Just wanted to say: nice work typesetting all those equations! There sure were a lot of exotic ones in this post.


Thanks! I just figured out how to get MathJax working with github pages and used it to its full extent!


Related: “Who Can Name the Bigger Number?” – https://www.scottaaronson.com/writings/bignumbers.html



Ah, fond memories of first learning about Busy Beavers in A.K.Dewdney’s column in the Spanish edition of Scientific American (“Investigación y Ciencia”) as a kid: https://www.investigacionyciencia.es/revistas/investigacion-...

I made my own Turing Machine emulator for my Commodore 64 to play with this, using the screen memory as tape to speed it up: modifying the tape was immediately reflected on the screen with no other processing needed, saving precious cycles.

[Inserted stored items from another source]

-- ==== Sys2Proof/Machine/Resilience.lean ====
section
/-! DEFINITION. Tandem pairs, commits, mirroring and rollback (spec/15_resilience.md R330-R359). -/
namespace Sys2Proof.Machine

-- tandem pairs (R353-R357)
/-- Couple the issuing thread, its follower in a slot of core 2k + 1 (R356): the checkpoint is the state after `tdm`. -/
def State.couple (s : State) (p : Pfx) (leader follower : Nat) : State :=
  let s := s.withThr fun th =>
    { th with stat := statBit th.stat 4 true, loc := .slot s.tileNo (s.coreNo / 2 * 2) leader }
  let s := s.retire 3 p
  s.withThr fun th => { th with tandem := some (.fresh th.toArch s.nextId follower) }

/-- `tdm` (R356): couple, once the other core of the pair has a free general slot, or close the interval and uncouple. -/
def execTdm (p : Pfx) (s : State) : Out :=
  guarded 3 p s fun s =>
    let t := s.tileNo
    let c := s.coreNo
    let n := s.thr.loc.slotNo
    if n < 2 then s.illegal (.tdm p)
    else
      match s.thr.tandem with
      | none =>
        match s.freeSlots t (pairCore c) with
        | [] => s.parkOn .pairSlot
        | m :: _ =>
          if c % 2 = 0 then s.couple p n m
          else s.couple p m (min n ((s.freeSlots t c).headD n))
      | some _ =>
        s.boundary fun s =>
          (s.withThr fun th => { th with stat := statBit th.stat 4 false, tandem := none }).retire 3 p

/-- `tchk` (R357). -/
def execTchk (p : Pfx) (s : State) : Out :=
  guarded 3 p s fun s => s.boundary fun s => s.retire 3 p

/-- Drop the store-buffer entries of the open interval, which never left (R354). -/
def dropInterval (mark : Nat) (sb : List SbItem) : List SbItem :=
  sb.filter fun x => match x with | .entry q _ _ _ _ _ _ _ => q < mark | .marker _ _ => true

/-- The fingerprints agree (R354): the state becomes the checkpoint, and the boundary's instruction is performed, unless the thread still
waits for an acknowledgement (R257). -/
def Thread.agree (th : Thread) (t : Tandem) (mark : Nat) : Thread :=
  { th with park := match th.after with | some (.fault _) => none | p => p, after := none, tandem := some (.fresh th.toArch mark t.slot) }

/-- The fingerprints of a thread agree; a page fault that the open interval held back is taken now (R187, R354). -/
def State.agree (s : State) (x : Thread) (t : Tandem) : State :=
  let s := s.modThread x.id fun x => x.agree t s.nextId
  match x.after with
  | some (.fault va) => s.onThread x.id fun s => s.pageFault va
  | _ => s

/-- Both cores restore the checkpoint, and the interval's entries are discarded (R354). -/
def Thread.reexecute (th : Thread) (t : Tandem) (mark : Nat) : Thread :=
  { th with
    toArch := t.check, park := none, after := none, sb := dropInterval t.mark th.sb,
    tandem := some { Tandem.fresh t.check mark t.slot with missed := true } }

/-- The fingerprints disagree (R354): counted in TDMMIS (89), re-executed once, and then 0x0D; a page-2 interval raises it at once and
keeps what it wrote. -/
def State.disagree (s : State) (t : Tandem) : State :=
  let s := s.bump s.tileNo 89
  let eval := (~~~t.followFp).setWidth 64 <<< 32 ||| (~~~t.leadFp).setWidth 64
  if t.vector then
    State.takeTrap (s.withThr fun th => { th with park := none, tandem := some (.fresh th.toArch s.nextId t.slot) }) 0x0D eval
  else
    let s := s.withThr fun th => th.reexecute t s.nextId
    if t.missed then s.takeTrap 0x0D eval else s

/-- Whether a gang is pre-empted on a site, which closes the intervals of its threads (R354, R355). -/
def State.preemptedAt (s : State) (t asid lgen : Nat) : Bool :=
  match (s.tile t).resid? asid lgen with
  | some r => r.preempted
  | none => false

/-- TANDEM_COMPARE (R354): the leader and its follower exchange fingerprints at the end of an interval. -/
def execTandemCompare (th : Nat) (s : State) : Out :=
  match s.thread? th with
  | none => .next s
  | some x =>
    match x.tandem with
    | none => .next s
    | some t =>
      let due := x.park = some .follower || (x.intervalOpen && s.preemptedAt x.loc.site x.asid x.lgen)
      .next (if !x.loc.inSlot || !due then s
             else if t.leadFp = t.followFp then s.agree x t
             else s.onThread th fun s => s.disagree t)

-- commits (R331, R338, R339)
/-- The sites where a gang is resident. -/
def State.gangSites (s : State) (asid lgen : Nat) : List Nat :=
  (s.tiles.filter fun x => (x.2.resid? asid lgen).isSome).map (·.1)

/-- The contexts of a gang on a site. -/
def State.gangThreads (s : State) (t asid lgen : Nat) : List Thread :=
  s.threads.filter fun th =>
    th.inGang asid lgen && th.loc.site = t &&
    (match th.loc with | .fabric => false | .draining _ _ => false | .ended => false | _ => true)

/-- A thread as a commit keeps it (R345): out of its `garr` with the round's value; at an `rcmt` as it stands. -/
def State.committedThread (s : State) (v : Option Word) (th : Thread) : Thread :=
  match v with
  | none => th
  | some v => ((s.finishGarr v th.id).thread? th.id).getD th

/-- The event-engine part of a gang's items for a logical tile (R338, R349). -/
def EvEngine.image (e : EvEngine) (asid lgen : Nat) (name : Ltn) : EvImage :=
  { ctx := e.ctx? asid lgen name, acc := e.acc.filter fun x => e.owns (x.1 / 16384) asid lgen,
    dyn := e.dyn.filter fun x => e.owns (x.1 / 16) asid lgen, queue := e.queue.filter fun x => x.1 = gangKey asid lgen && x.2.name = name }

/-- Records of a gang on each core, oldest first: those of the hardware deque with those saved from it, and those of the spill. -/
def Tile.gangRecords (x : Tile) (asid lgen : Nat) : List (Nat × List TaskRec) :=
  x.cores.map fun c => (c.1, (c.2.deque ++ c.2.savedTasks).filter fun r => r.inGang asid lgen)
def Tile.gangSpill (x : Tile) (asid lgen : Nat) : List (Nat × List TaskRec) :=
  x.cores.map fun c => (c.1, c.2.spill.filter fun r => r.inGang asid lgen)

/-- Mailbox messages of a gang by core and mailbox, oldest first, those saved with the gang among them. -/
def Tile.gangMessages (x : Tile) (asid lgen : Nat) : List (Nat × List Msg) :=
  x.cores.flatMap fun c => (List.range 8).map fun m =>
    (boxKey c.1 m, (c.2.savedMsgs.filterMap (fun e => if e.1 = m then some e.2 else none) ++ c.2.box m).filter fun m => m.asid = asid && m.lgen = lgen)

/-- The copy of the commit area that a new commit takes: the one that is not current, so that the last commit stays readable (R331, R338).  That
is copy STK mod 2 of the commit's stroke number, but where an `rcmt`, which does not advance STK, has come between (log 46). -/
def Tile.nextCopy (x : Tile) (asid lgen : Nat) (name : Ltn) (stk : Nat) : Nat :=
  match x.commitOf asid lgen name with
  | some c => 1 - c.copy % 2
  | none => stk % 2

/-- The items of a gang on a site for one of its logical tiles there (R331, R349), `first` of them with what names no logical tile; with them
the reserve entries it has in the heap, the spill, the mailbox overflow and the event
queue, as they stand at the commit: what the undo records of R334 would bring back. -/
def State.captureFor (s : State) (t asid lgen : Nat) (stk : Word) (v : Option Word) (name : Ltn) (quarters : List Nat) (first : Bool) : Commit :=
  let x := s.tile t
  let mine := fun (th : Thread) => (match x.residFor asid lgen th.ltn with | some r => r.ltn | none => name) = name
  let only := fun {α : Type} (l : List α) => if first then l else []
  let ev := x.ev.image asid lgen name
  { copy := x.nextCopy asid lgen name stk.toNat, live := true, asid := asid, lgen := lgen, ltn := name, quarters := quarters, stk := stk.toNat,
    threads := ((s.gangThreads t asid lgen).filter fun th => decide (mine th)).map (s.committedThread v),
    deques := only (x.gangRecords asid lgen), spill := only (x.gangSpill asid lgen), mbx := only (x.gangMessages asid lgen),
    mbxOvf := only (x.mbxOvf.filter fun m => m.2.asid = asid && m.2.lgen = lgen),
    tags := only (x.cores.map fun c => (c.1, assocGet (gangKey asid lgen) { tags := 0, ovf := 0 } c.2.tags)),
    ev := if first then ev else { ev with acc := [], dyn := [] },
    bmap := match x.commitOf asid lgen name with | some c => c.bmap | none => [] }

/-- The items of a gang on a site (R331), for each logical tile that it has there. -/
def State.capture (s : State) (t asid lgen : Nat) (stk : Word) (v : Option Word) : List Commit :=
  match (s.tile t).resid.filter fun r => r.asid = asid && r.lgen = lgen with
  | [] => [s.captureFor t asid lgen stk v 0 [] true]
  | r :: rest =>
    s.captureFor t asid lgen stk v r.ltn r.quarters true :: rest.map fun r => s.captureFor t asid lgen stk v r.ltn r.quarters false

/-- Number of items of a commit record (R331); the entries of the reserve areas are counted apart (R341, R343). -/
def Commit.count (c : Commit) : Nat :=
  c.threads.length + (c.deques.map fun x => x.2.length).sum + (c.mbx.map fun x => x.2.length).sum + c.tags.length + (if c.ev.ctx.isSome then 1 else 0)

-- the entries of the reserve areas (R157, R334, R341)
/-- Lines of a wheel slot of a logical tile's event queue: each belongs to one gang and holds up to 8 of its events (R314, R334). -/
def EvEngine.lines (e : EvEngine) (name : Ltn) (slot : Nat) : List (Nat × List Event) :=
  let here := e.queue.filter fun q => q.2.name = name && q.2.tick % 64 = slot
  (here.map (·.1)).eraseDups.flatMap fun g =>
    let es := (here.filter fun q => q.1 = g).map (·.2)
    (chunks 8 ((es.length + 7) / 8) es).map fun l => (g, l)

/-- An event line as memory holds it. -/
def lineBytes (g : Nat) (l : List Event) : List Byte := l.flatMap fun e => bytesOf 16 (e.queued (g / 65536) (g % 65536))

/-- The entries of the reserve areas of a site for one of its logical tiles, in heap, spill, mailbox overflow and event queue, each with its gang,
its stroke number, its offset from the first of these areas as the shadow's image has them (R340), and its bytes. -/
def State.reserveEntries (s : State) (t : Nat) (name : Ltn) : List (Nat × Nat × Nat × List Byte) :=
  let x := s.tile t
  let mine := fun (asid lgen : Nat) => s.entryName t asid lgen = name
  (s.threads.filterMap fun th =>
    match th.loc with
    | .heap u i _ _ => if u = t && th.ltn = name then some (gangKey th.asid th.lgen, th.hstk, 352 * i, th.record) else none
    | _ => none) ++
  (x.cores.flatMap fun c => (c.2.spill.zipIdx.filter fun r => mine r.1.asid r.1.lgen).map fun (r, i) =>
    (gangKey r.asid r.lgen, r.stk, 5632 * 1024 + c.1 * 262144 + 64 * i, bytesOf 64 r.bits)) ++
  ((x.mbxOvf.zipIdx.filter fun m => mine m.1.2.asid m.1.2.lgen).map fun (m, i) =>
    (gangKey m.2.asid m.2.lgen, m.2.stk, 7680 * 1024 + 32 * i, bytesOf 32 m.2.data.toNat)) ++
  (List.range 64).flatMap fun slot => ((x.ev.lines name slot).zipIdx).map fun (l, i) =>
    (l.1, (l.2.map (·.stk)).foldl max 0, 8192 * 1024 + queueAddr 0 slot i, lineBytes l.1 l.2)

/-- The entries of a gang that a commit sends to the shadow: those written in the stroke that ends, all of them in a full mirror (R341, R350). -/
def State.changedEntries (s : State) (t g : Nat) (name : Ltn) (full : Bool) : List (Nat × List Byte) :=
  ((s.reserveEntries t name).filter fun e => e.1 = g && (full || e.2.1 = s.stkOf (g / 65536) (g % 65536))).map fun e => (e.2.2.1, e.2.2.2)

/-- A stroke number for all reserve entries of a gang on a site: where they stand as its commit has them, one that is not its current one (R334,
R345; log 46). -/
def Tile.restamp (asid lgen stk : Nat) (x : Tile) : Tile :=
  { x with
    cores := x.cores.map fun c => (c.1, { c.2 with spill := c.2.spill.map fun r => if r.inGang asid lgen then { r with stk := stk } else r }),
    mbxOvf := x.mbxOvf.map fun m => if m.2.asid = asid && m.2.lgen = lgen then (m.1, { m.2 with stk := stk }) else m,
    ev := { x.ev with queue := x.ev.queue.map fun q => if q.1 = gangKey asid lgen then (q.1, { q.2 with stk := stk }) else q } }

That made for quite a small tape, but allowed even my crude BASIC implementation to run fast, or so I remember it.

The original article in English appeared in the August 1984 magazine, and the translated ones in October of that same year: https://www.jstor.org/stable/24969427

If you can read Russian or Italian, you can find the full article here:

Russian: https://gudleifr.forum2x2.ru/t98-topic#1254

Italian: https://archive.org/details/divertirsiconilcalcolatore/page/...

I quote the historical introduction from the English version:

> “With the possible exception of bees, beavers are the busiest animals alive. All day they ply quiet northern waters bringing twigs and branches to their dam. It was undoubtedly this behavior that led Tibor Rado of Ohio State University to name a certain Turing-machine problem the Busy Beaver Game. In the early 1960’s Rado wondered how many 1’s a Turing machine could be made to print before it halted. Specifically, if a Turing machine with n possible states begins to work on a tape filled with 0’s, what is the largest number of 1’s it can print on the tape before coming to a stop? The answer is known for n = 1, n = 2, n = 3, and n = 4 but not for n = 5 or for any value of n grater than 5.


As a Golly file, so you can run it for yourself: https://github.com/GollyGang/ruletablerepository/raw/gh-page... (4kB)

In Golly: File > Open Pattern... > open the zip itself (don't unzip first).